## Your task
The first line of the data below and every line after it, through the one with "hflat, pixelIndex_flat_of_ge hpast]", must be transcribed without change.

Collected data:
/-- Settles O41: the bits before the first one past the screen have an entry, and that one has its index. -/
theorem flatDrawFaultsAtTheFirstBitPastTheScreen : Obligations.FlatDrawFaultsAtTheFirstBitPastTheScreen := by
  intro x y n s r b hflat hrows hr hb hset hpast hfirst
  refine exec_drw_of_plotAll_error hrows (plotAll_drawPixels_fault hr hb hset ?_ (fun r' b' hbefore hb' hset' j => ?_) _)
  · rw [spriteTarget, hflat, pixelIndex_flat_of_ge hpast]
  · rw [spriteTarget, hflat, pixelIndex_flat_of_lt (hfirst r' b' hbefore hb' hset')]
    simp

/-- Settles O42: by O39 at both states. The second sprite covers what the first does, so every entry is toggled twice or
kept twice, and a covered entry is lit between the draws iff it was unlit before them. -/
theorem drawingTwiceRestoresTheFramebuffer : Obligations.DrawingTwiceRestoresTheFramebuffer := by
  intro x y n s t u hx hy ht hu
  obtain ⟨-, hrows, -⟩ := exec_drw_next ht
  obtain ⟨-, hrows', -⟩ := exec_drw_next hu
  obtain ⟨t', ht', -, -, htouch, htoggled, hkept, hregs, -⟩ :=
    drawTogglesExactlyTheCoveredPixels x y n s hrows (spriteInRange_of_exec_next ht)
  obtain ⟨u', hu', -, -, -, htoggled', hkept', -, hcollide, hclear⟩ :=
    drawTogglesExactlyTheCoveredPixels x y n t hrows' (spriteInRange_of_exec_next hu)
  cases ht.symm.trans ht'
  cases hu.symm.trans hu'
  have hcov : ∀ k, SpriteCovers x y n t k ↔ SpriteCovers x y n s k := spriteCovers_congr htouch (hregs x hx) (hregs y hy)
  refine ⟨Framebuffer.ext_get fun k => ?_, ?_, fun hflag => ?_⟩
  · by_cases hk : SpriteCovers x y n s k
    · rw [htoggled' k ((hcov k).2 hk), htoggled k hk, Bool.not_not]
    · rw [hkept' k (mt (hcov k).1 hk), hkept k hk]
  · rintro ⟨k, hk, hunlit⟩
    exact hcollide ⟨k, (hcov k).2 hk, by rw [htoggled k hk, hunlit, Bool.not_false]⟩
  · by_contra hnone
    have hzero : u.reg 0xF = 0 := hclear fun k hk => by
      have hlit : s.fb.get k = true := by
        by_contra h
        exact hnone ⟨k, (hcov k).1 hk, by simpa using h⟩
      rw [htoggled k ((hcov k).1 hk), hlit, Bool.not_true]
    rw [hzero] at hflag
    exact absurd hflag (by decide)

/-- Settles O43: no row has no pixel, so the canvas is the framebuffer as it was, without a hit. -/
theorem drawOfNoRowsClearsVfAndAsksForARedraw : Obligations.DrawOfNoRowsClearsVfAndAsksForARedraw := by
  intro x y s
  have ht : exec (.drw x y 0) s = .next (s.setCanvas ⟨s.fb, false⟩).advance := exec_drw_of_plotAll_ok (.inl rfl) rfl
  have htouch : OnlyTouches [.fb, .pc, .V, .needsRedraw] s (s.setCanvas ⟨s.fb, false⟩).advance :=
    (exec_onlyTouches ht).mono (by simp [writtenParts])
  exact ⟨_, ht, State.advance_pc_toNat _, rfl, htouch.of_cons rfl, State.reg_setCanvas s _⟩

end

section
/-! SUPPORT. Timers and keys: the instructions that write a timer and what they leave in it, and the answers of `ExA1` on
either side of the range of key numbers (spec/45_timer_key.md R200, R201, R204 to R206). -/

namespace Sys2Proof.Machine

variable {i : Instr} {s t : State}

/-! ### Writes of a timer -/

theorem mem_writtenParts_DT : .DT ∈ writtenParts i ↔ ∃ x, i = .ldDtVx x := by
  cases i <;> simp [writtenParts]

theorem mem_writtenParts_ST : .ST ∈ writtenParts i ↔ ∃ x, i = .ldStVx x := by
  cases i <;> simp [writtenParts]

theorem exec_DT_of_ne (h : exec i s = .next t) (hi : ∀ x, i ≠ .ldDtVx x) : t.DT = s.DT :=
  exec_onlyTouches h .DT fun hmem => (mem_writtenParts_DT.1 hmem).elim hi

theorem exec_ST_of_ne (h : exec i s = .next t) (hi : ∀ x, i ≠ .ldStVx x) : t.ST = s.ST :=
  exec_onlyTouches h .ST fun hmem => (mem_writtenParts_ST.1 hmem).elim hi

theorem exec_ldDtVx (x : Nibble) : exec (.ldDtVx x) s = .next ({ s with DT := s.reg x } : State).advance := rfl

theorem exec_ldStVx (x : Nibble) : exec (.ldStVx x) s = .next ({ s with ST := s.reg x } : State).advance := rfl

/-- A step that decodes to `i` answers what `i` leaves, both timers one lower (spec/60_exceptions.md R280). -/
theorem exec_of_step_next {w : Word} (hw : s.fetch = .ok w) (hi : decode s.config.profile w = .ok i) (h : step s = .next t) :
    ∃ u, exec i s = .next u ∧ t.DT.toNat = u.DT.toNat - 1 ∧ t.ST.toNat = u.ST.toNat - 1 := by
  obtain ⟨-, w', i', u, hw', hi', hu, rfl⟩ := step_next_cases h
  obtain rfl : w' = w := Except.ok.inj (hw'.symm.trans hw)
  obtain rfl : i' = i := Except.ok.inj (hi'.symm.trans hi)
  exact ⟨u, hu, tick_toNat _, tick_toNat _⟩

/-! ### Answers of `ExA1` -/

theorem exec_sknp_of_key {x : Nibble} (k : Fin 16) (hk : (s.reg x).toNat = k.val) :
    exec (.sknp x) s = .next (s.skipIf (!s.key[k])) := by
  simp only [exec, execSknp, s.keyPressed_of_lt k hk]

theorem exec_sknp_of_no_key {x : Nibble} (hk : 15 < (s.reg x).toNat) :
    exec (.sknp x) s = .fault (.keyIndexOutOfRange (s.reg x)) := by
  simp only [exec, execSknp, s.keyPressed_of_gt hk, raise]

end Sys2Proof.Machine
end

section
/-! The statements about timers and keys, settled. -/

open Sys2Proof Sys2Proof.Machine

/-- Settles O15: the tick follows the instruction, and a timer is in the frame of the one instruction that writes it. -/
theorem timersCountDownFromTheLastWrite : Obligations.TimersCountDownFromTheLastWrite := by
  intro s t i w hw hi h
  obtain ⟨u, hu, hDT, hST⟩ := exec_of_step_next hw hi h
  refine ⟨fun hne => ?_, fun hne => ?_, ?_, ?_⟩
  · rw [hDT, exec_DT_of_ne hu hne]
  · rw [hST, exec_ST_of_ne hu hne]
  · rintro x rfl
    cases (exec_ldDtVx x).symm.trans hu
    exact hDT
  · rintro x rfl
    cases (exec_ldStVx x).symm.trans hu
    exact hST

/-- Settles O45: each of the three is one write and the advance of `pc`. -/
theorem timerMovesCopyTheValue : Obligations.TimerMovesCopyTheValue := by
  intro x s
  refine ⟨⟨_, rfl, State.advance_pc_toNat _, OnlyTouches.refl.setReg.advance, fun r => ?_⟩,
    ⟨_, exec_ldDtVx x, State.advance_pc_toNat _, OnlyTouches.refl.setDT.advance, rfl⟩,
    ⟨_, exec_ldStVx x, State.advance_pc_toNat _, OnlyTouches.refl.setST.advance, rfl⟩⟩
  rw [State.reg_advance, State.reg_setReg]

/-- Settles O46: on either side of the bound on the key number; `ExA1` is the skip form on a released key. -/
theorem keySkipTestsTheKeyOrFaults : Obligations.KeySkipTestsTheKeyOrFaults := by
  intro x s
  refine ⟨formXNN_toNat _ _ _, fun k hk => ?_, exec_sknp_of_no_key⟩
  refine ⟨_, exec_sknp_of_key k hk, OnlyTouches.refl.skipIf, ?_⟩
  simp only [State.skipIf_pc_toNat, Bool.not_eq_true']

end

section
/-! SUPPORT. The instructions that FULL adds: the words of family 0, the operands that the sub-parameters select, the
registers after a logic operation, and the answers of `Fx55`, `Ex9E` and `Fx0A` case by case (spec/47_full_profile.md R220
to R235). -/

namespace Sys2Proof

/-- Family 0 holds two instructions, each with one word. -/
theorem eq_ret_or_cls_of_fieldF_encode {i : Instr} (hf : fieldF (encode i) = 0x0) : i = .ret ∨ i = .cls := by
  cases i with
  | ret => exact .inl rfl
  | cls => exact .inr rfl
  | _ => simp [encode] at hf

end Sys2Proof

namespace Sys2Proof.Machine

/-! ### Operands that a sub-parameter selects (R221) -/

theorem toNat_topDigit (nnn : Address) : (nnn.extractLsb' 8 4).toNat = nnn.toNat / 256 := by
  have hlt : nnn.toNat < 4096 := nnn.isLt
  rw [BitVec.extractLsb'_toNat, Nat.shiftRight_eq_div_pow]
  omega

section
variable {s : State}

theorem State.shiftOperand_eq (s : State) (x y : Nibble) :
    s.shiftOperand x y = if s.quirks.shiftSource = .vy then s.reg y else s.reg x := by
  unfold State.shiftOperand
  cases s.quirks.shiftSource <;> rfl

theorem State.jumpOffset_of_v0 (h : s.quirks.jumpOffsetReg = .v0) (nnn : Address) : s.jumpOffset nnn = s.reg 0 := by
  rw [State.jumpOffset, h]

theorem State.jumpOffset_of_vx (h : s.quirks.jumpOffsetReg = .vx) {nnn : Address} {x : Nibble}
    (hx : x.toNat = nnn.toNat / 256) : s.jumpOffset nnn = s.reg x := by
  obtain rfl : x = nnn.extractLsb' 8 4 := BitVec.eq_of_toNat_eq (hx.trans (toNat_topDigit nnn).symm)
  rw [State.jumpOffset, h]

/-- The sum of the 12-bit operand and the byte selected is taken at the width of `pc`. -/
theorem State.offsetJump_pc_toNat (s : State) (nnn : Address) :
    (s.jumpTo (nnn.setWidth 16 + (s.jumpOffset nnn).setWidth 16)).pc.toNat =
      (nnn.toNat + (s.jumpOffset nnn).toNat) % 65536 := by
  rw [State.jumpTo_pc, BitVec.toNat_add, toNat_setWidth_address, BitVec.toNat_setWidth_of_le (by decide)]

/-- A REFERENCE machine uses the values taken, so only a FULL machine waits for a release. -/
theorem State.full_of_waitForRelease (h : s.quirks.waitForRelease = true) :
    ∃ q : Quirks, s.config.profile = .full q ∧ q.waitForRelease = true := by
  rw [State.quirks] at h
  cases hp : s.config.profile with
  | reference =>
    rw [hp] at h
    exact absurd h (by decide)
  | full q =>
    rw [hp] at h
    exact ⟨q, rfl, h⟩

## Solution
/-- Settles O41: the bits before the first one past the screen have an entry, and that one has its index. -/
theorem flatDrawFaultsAtTheFirstBitPastTheScreen : Obligations.FlatDrawFaultsAtTheFirstBitPastTheScreen := by
  intro x y n s r b hflat hrows hr hb hset hpast hfirst
  refine exec_drw_of_plotAll_error hrows (plotAll_drawPixels_fault hr hb hset ?_ (fun r' b' hbefore hb' hset' j => ?_) _)
  · rw [spriteTarget, hflat, pixelIndex_flat_of_ge hpast]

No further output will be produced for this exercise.